Stored data entries:
——————————
/-! ### Witnesses: the hypotheses of each statement are met -/

theorem witness_AddRegistersSetsCarry : (0 : Reg) ≠ 15 ∧ (14 : Reg) ≠ 15 := by decide
theorem witness_SubtractionsSetNotBorrow : (0 : Reg) ≠ 15 ∧ (14 : Reg) ≠ 15 := by decide
theorem witness_ShiftsMoveOneBitIntoVF : (0 : Reg) ≠ 15 ∧ (14 : Reg) ≠ 15 := by decide
theorem witness_KeySkipsSampleLowNibble :
    (((at200 0).setReg 0 0xFF).reg 0).toNat % 16 = (15 : KeyCode).val ∧
    (((at200 0).setReg 0 0xF0).reg 0).toNat % 16 = (0 : KeyCode).val := by decide
theorem witness_CallPushesOrOverflows_pushes :
    (stackOf 15 (cpu (at200 0x6005))).pc = 0x0200 + 2 ∧
    (stackOf 15 (cpu (at200 0x6005))).stack.length ≠ 16 := by decide
theorem witness_CallPushesOrOverflows_overflows :
    (stackOf 16 (cpu (at200 0x6005))).pc = 0x0200 + 2 ∧
    (stackOf 16 (cpu (at200 0x6005))).stack.length = 16 := by decide
theorem witness_ReturnPopsOrUnderflows_pops :
    (stackOf 16 (at200 0)).stack = List.replicate 15 0x0300 ++ [0x0300] ∧
    (stackOf 1 (at200 0)).stack = [] ++ [0x0300] := by decide
theorem witness_ReturnPopsOrUnderflows_underflows :
    (cpu (at200 0x6005)).stack = [] ∧ (cpu (at200 0x6005)).pc = 0x0200 + 2 := by decide
theorem witness_DigitsStoredAtI :
    let s := { at200 0xF033 with index := 0xFFFF }
    s.mem.wf ∧ ∀ b ∈ [s.effAddr 0, s.effAddr 1, s.effAddr 2], 2 % 4096 ≠ b % 4096 := by decide
theorem witness_SaveStoresV0ToVx :
    let s := { at200 0xFF55 with index := 0xFFFF }
    s.mem.wf ∧ (15 : Reg) ≤ 15 ∧ (0 : Reg) ≤ 0 ∧
    ∀ b ∈ (List.range ((15 : Reg).val + 1)).map s.effAddr, 15 % 4096 ≠ b % 4096 := by decide
theorem witness_SavedBlockRestores : (at200 0xFF65).mem.wf := by decide
theorem witness_KeyWaitSuspends :
    (∀ k, Event.dtTick ≠ .keyDown k) ∧ (∀ bytes, Event.dtTick ≠ .loadProgram bytes) ∧
    Event.dtTick ≠ .loadFailure := ⟨nofun, nofun, nofun⟩
theorem witness_DrawXorsSpriteAndDetectsCollision : 63 < 64 ∧ 31 < 32 := by decide
theorem witness_DrawTwiceRestoresGrid : (0 : Reg) ≠ 15 ∧ (14 : Reg) ≠ 15 := by decide
theorem witness_PortsReadState_inside : 0 < 64 ∧ 63 < 64 ∧ 0 < 32 ∧ 31 < 32 := by decide
theorem witness_PortsReadState_outside : (64 ≤ 64 ∨ 32 ≤ 0) ∧ (64 ≤ 0 ∨ 32 ≤ 32) := by decide
/-- The invariant with a sounding timer: the hypothesis of the last clause of PortsReadState. -/
theorem witness_PortsReadState_invariant :
    State.Inv { at200 0x6005 with st := ⟨2, true⟩ } :=
  ⟨by decide, by decide, by decide, by decide, nofun⟩
theorem witness_WriteThenReadIsMasked : (at200 0x6005).mem.wf := by decide
theorem witness_LoaderCopiesBytes :
    Memory.wf State.reset.mem ∧ [0x12#8, 0x00#8].length ≤ 3584 ∧
    (∀ i, i < 2 → 0x202 % 4096 ≠ (0x200 + i) % 4096) ∧
    ∀ i, i < 2 → 0x1FF % 4096 ≠ (0x200 + i) % 4096 := by decide
theorem witness_LoaderCopiesBytes_longest : (List.replicate 3584 0xFF#8).length ≤ 3584 := by
  rw [List.length_replicate]
theorem witness_StoreIsSeenByNextFetch :
    let s := { at200 0xFF55 with pc := 0xFFFF, index := 0xFFF1 }
    s.mem.wf ∧ 14 + 1 ≤ (15 : Reg).val ∧ s.pc.toNat = s.index.toNat + 14 := by decide
theorem witness_OnlyStoresWriteMemory_instruction :
    (∃ t, exec (.ldVxMem 15) (at200 0) = .next t) ∧ (∀ x, Instr.ldVxMem 15 ≠ .ldBVx x) ∧
    ∀ x, Instr.ldVxMem 15 ≠ .ldMemVx x := ⟨⟨_, rfl⟩, nofun, nofun⟩
theorem witness_OnlyStoresWriteMemory_event :
    (∃ t, (at200 0).deliver (.cpuStep 0) = .next t) ∧ decode (at200 0).fetchWord = .error .unknownClass0 ∧
    ∀ bytes, Event.cpuStep 0 ≠ .loadProgram bytes := ⟨⟨_, rfl⟩, by decide, nofun⟩
theorem witness_EncodeOfDecode : decode 0xFF65 = .ok (.ldVxMem 15) := by decide
theorem witness_DecodeFollowsTable :
    decode 0x8AFE = .ok (.shl 0xA 0xF) ∧ ⟨0xF00F, 0x800E⟩ ∈ opcodeTable := by decide
theorem witness_StepRunsDecodedInstruction :
    let s := { at200 0x6005 with script := [.cpuStep 0, .dtTick] }
    s.runState = .running ∧ decode s.fetchWord = .ok (.ldByte 0 5) ∧ s.script = .cpuStep 0 :: [.dtTick] := by
  decide
theorem witness_StepRunsDecodedInstruction_noScript :
    (at200 0x6005).runState = .running ∧ decode (at200 0x6005).fetchWord = .ok (.ldByte 0 5) ∧
    (at200 0x6005).script = [] := by decide
theorem witness_UnknownOpcodeHalts :
    (at200 0xFFFF).runState = .running ∧ decode (at200 0xFFFF).fetchWord = .error .unknownClassF := by decide
theorem witness_CpuStepsDoNothingUnlessRunning :
    State.reset.runState ≠ .running ∧ (cpu (at200 0)).runState ≠ .running ∧
    (cpu (at200 0xF30A)).runState ≠ .running := by decide
theorem witness_OnlyFlagInstructionsWriteVF :
    setsFlag (.addReg 15 0) = true ∧
    setsFlag (.ldVxMem 14) = false ∧ loadsReg 15 (.ldVxMem 14) = false := by decide
theorem witness_RegistersOutsideDestinationKept :
    loadsReg 2 (.addReg 1 0) = false ∧ (setsFlag (.addReg 1 0) = true → (2 : Reg) ≠ 15) ∧
    loadsReg 15 (.ldVxMem 14) = false ∧ (setsFlag (.ldVxMem 14) = true → (15 : Reg) ≠ 15) := by decide
theorem witness_TimersAreIndependent_instruction :
    (∃ t, exec (.ldStVx 0) (at200 0) = .next t) ∧ ∀ x, Instr.ldStVx 0 ≠ .ldDtVx x := ⟨⟨_, rfl⟩, nofun⟩
theorem witness_TimersAreIndependent_event :
    (∃ t, (at200 0xF018).deliver (.cpuStep 0) = .next t) ∧ (∀ bytes, Event.cpuStep 0 ≠ .loadProgram bytes) ∧
    Event.cpuStep 0 ≠ .dtTick ∧ ∀ r x, Event.cpuStep 0 = .cpuStep r →
      decode (at200 0xF018).fetchWord ≠ .ok (.ldDtVx x) := by
  refine ⟨⟨_, rfl⟩, nofun, nofun, fun _ x _ h => ?_⟩
  have e : decode (at200 0xF018).fetchWord = .ok (.ldStVx 0) := by decide
  exact nomatch e.symm.trans h
theorem witness_DisplayChangedOnlyFromDisplay :
    Instr.addIVx 0 ≠ .cls ∧ (∀ x y n, Instr.addIVx 0 ≠ .drw x y n) ∧
    (∀ r i, Event.dtTick = .cpuStep r → (at200 0).runState = .running → decode (at200 0).fetchWord ≠ .ok i) :=
  ⟨nofun, nofun, nofun⟩
theorem witness_KeyEventsSetSlots_waiting :
    (cpu (at200 0xFF0A)).runState = .waitingForKey 15 ∧ (0 : KeyCode) ≠ 15 := by decide
theorem witness_KeyEventsSetSlots_running : ∀ x, (at200 0).runState ≠ .waitingForKey x := nofun
theorem witness_TimerStepCountsDown :
    State.reset.dt.running = false ∧ State.reset.st.running = false ∧
    (cpu ((at200 0xF015).setReg 0 1)).dt.running = true ∧
    (cpu ((at200 0xF018).setReg 0 0xFF)).st.running = true := by decide
theorem witness_CountdownTakesNTicks :
    0 < (((at200 0xF015).setReg 0 1).reg 0).toNat ∧ 0 < (((at200 0xF015).setReg 0 0xFF).reg 0).toNat := by decide
theorem witness_SoundPlaysForNTicks :
    0 < (((at200 0xF018).setReg 0 1).reg 0).toNat ∧ 0 < (((at200 0xF018).setReg 0 0xFF).reg 0).toNat := by decide
theorem witness_LoadProgramResetsEverything :
    ([] : List Byte).length ≤ 3584 ∧ 0x1FF < 4096 ∧ (0x1FF < 0x200 ∨ 0x200 + 0 ≤ 0x1FF) ∧
    4095 < 4096 ∧ (4095 < 0x200 ∨ 0x200 + 3583 ≤ 4095) := by decide
theorem witness_FailedLoadStops : 3584 < (List.replicate 3585 0xFF#8).length := by
  rw [List.length_replicate]; decide
theorem witness_PowerOnState : 79 < 80 ∧ 80 ≤ 80 ∧ 80 < 4096 ∧ 80 ≤ 4095 ∧ 4095 < 4096 := by decide
theorem witness_EventsNeverRedirectPc :
    (∃ t, (cpu (at200 0xF30A)).deliver (.keyDown 0) = .next t) ∧ (∀ r, Event.keyDown 0 ≠ .cpuStep r) ∧
    (∀ bytes, Event.keyDown 0 ≠ .loadProgram bytes) ∧
    (cpu (at200 0xF30A)).runState ≠ .waitingForKey 4 := ⟨⟨_, rfl⟩, nofun, nofun, by decide⟩
theorem witness_HaltedIsSticky :
    (cpu (at200 0)).runState = .halted ⟨.unknownOpcode, 0x0200, 0x0000⟩ := by decide
theorem witness_FaultsArePrecise :
    (at200 0x00EE).runState = .running ∧ (at200 0x00EE).deliver (.cpuStep 0) = .next (cpu (at200 0x00EE)) ∧
    (cpu (at200 0x00EE)).runState = .halted ⟨.stackUnderflow, 0x0200, 0x00EE⟩ :=
  ⟨by decide, rfl, by decide⟩
theorem witness_FaultsArePrecise_overflow :
    (stackOf 16 (at200 0x2ABC)).runState = .running ∧
    (stackOf 16 (at200 0x2ABC)).deliver (.cpuStep 0) = .next (cpu (stackOf 16 (at200 0x2ABC))) ∧
    (cpu (stackOf 16 (at200 0x2ABC))).runState = .halted ⟨.stackOverflow, 0x0200, 0x2ABC⟩ :=
  ⟨by decide, rfl, by decide⟩
theorem witness_FaultsArePrecise_unknown :
    (at200 0).runState = .running ∧ (at200 0).deliver (.cpuStep 0) = .next (cpu (at200 0)) ∧
    (cpu (at200 0)).runState = .halted ⟨.unknownOpcode, 0x0200, 0x0000⟩ := ⟨by decide, rfl, by decide⟩
theorem witness_RunStateIsEnteredByTable_stopped :
    (ev (at200 0) .loadFailure).runState ≠ (at200 0).runState ∧
    (ev (at200 0) .loadFailure).runState = .stopped := by decide
theorem witness_RunStateIsEnteredByTable_running :
    (ev (cpu (at200 0xF30A)) (.keyDown 4)).runState ≠ (cpu (at200 0xF30A)).runState ∧
    (ev (cpu (at200 0xF30A)) (.keyDown 4)).runState = .running := by decide
theorem witness_RunStateIsEnteredByTable_waiting :
    (cpu (at200 0xFF0A)).runState ≠ (at200 0xFF0A).runState ∧
    (cpu (at200 0xFF0A)).runState = .waitingForKey 15 := by decide
theorem witness_RunStateIsEnteredByTable_halted :
    (cpu (at200 0)).runState ≠ (at200 0).runState ∧
    (cpu (at200 0)).runState = .halted ⟨.unknownOpcode, 0x0200, 0x0000⟩ := by decide
/-- A halted state that meets the invariant, its record included. -/
theorem witness_EveryStepKeepsInvariant :
    State.Inv (stackOf 16 (cpu (stackOf 16 (at200 0x2ABC)))) ∧
    ∃ t, step (stackOf 16 (cpu (stackOf 16 (at200 0x2ABC)))) = .next t := by
  refine ⟨⟨by decide, by decide, by decide, by decide, fun r h => ?_⟩, ⟨_, rfl⟩⟩
  have e : (stackOf 16 (cpu (stackOf 16 (at200 0x2ABC)))).runState =
      .halted ⟨.stackOverflow, 0x0200, 0x2ABC⟩ := by decide
  cases e.symm.trans h
  exact ⟨by decide, by decide, nofun, nofun⟩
——————————
### Task to complete
Where the line containing "(cpu (at200 0xFF0A)).runState ≠" appears in the data above, begin there and reproduce every line to the end exactly; include nothing else.

### Exercise response
    (cpu (at200 0xFF0A)).runState ≠ (at200 0xFF0A).runState ∧
    (cpu (at200 0xFF0A)).runState = .waitingForKey 15 := by decide
theorem witness_RunStateIsEnteredByTable_halted :
    (cpu (at200 0)).runState ≠ (at200 0).runState ∧
    (cpu (at200 0)).runState = .halted ⟨.unknownOpcode, 0x0200, 0x0000⟩ := by decide
/-- A halted state that meets the invariant, its record included. -/
theorem witness_EveryStepKeepsInvariant :
    State.Inv (stackOf 16 (cpu (stackOf 16 (at200 0x2ABC)))) ∧
    ∃ t, step (stackOf 16 (cpu (stackOf 16 (at200 0x2ABC)))) = .next t := by
  refine ⟨⟨by decide, by decide, by decide, by decide, fun r h => ?_⟩, ⟨_, rfl⟩⟩
  have e : (stackOf 16 (cpu (stackOf 16 (at200 0x2ABC)))).runState =
      .halted ⟨.stackOverflow, 0x0200, 0x2ABC⟩ := by decide
  cases e.symm.trans h
  exact ⟨by decide, by decide, nofun, nofun⟩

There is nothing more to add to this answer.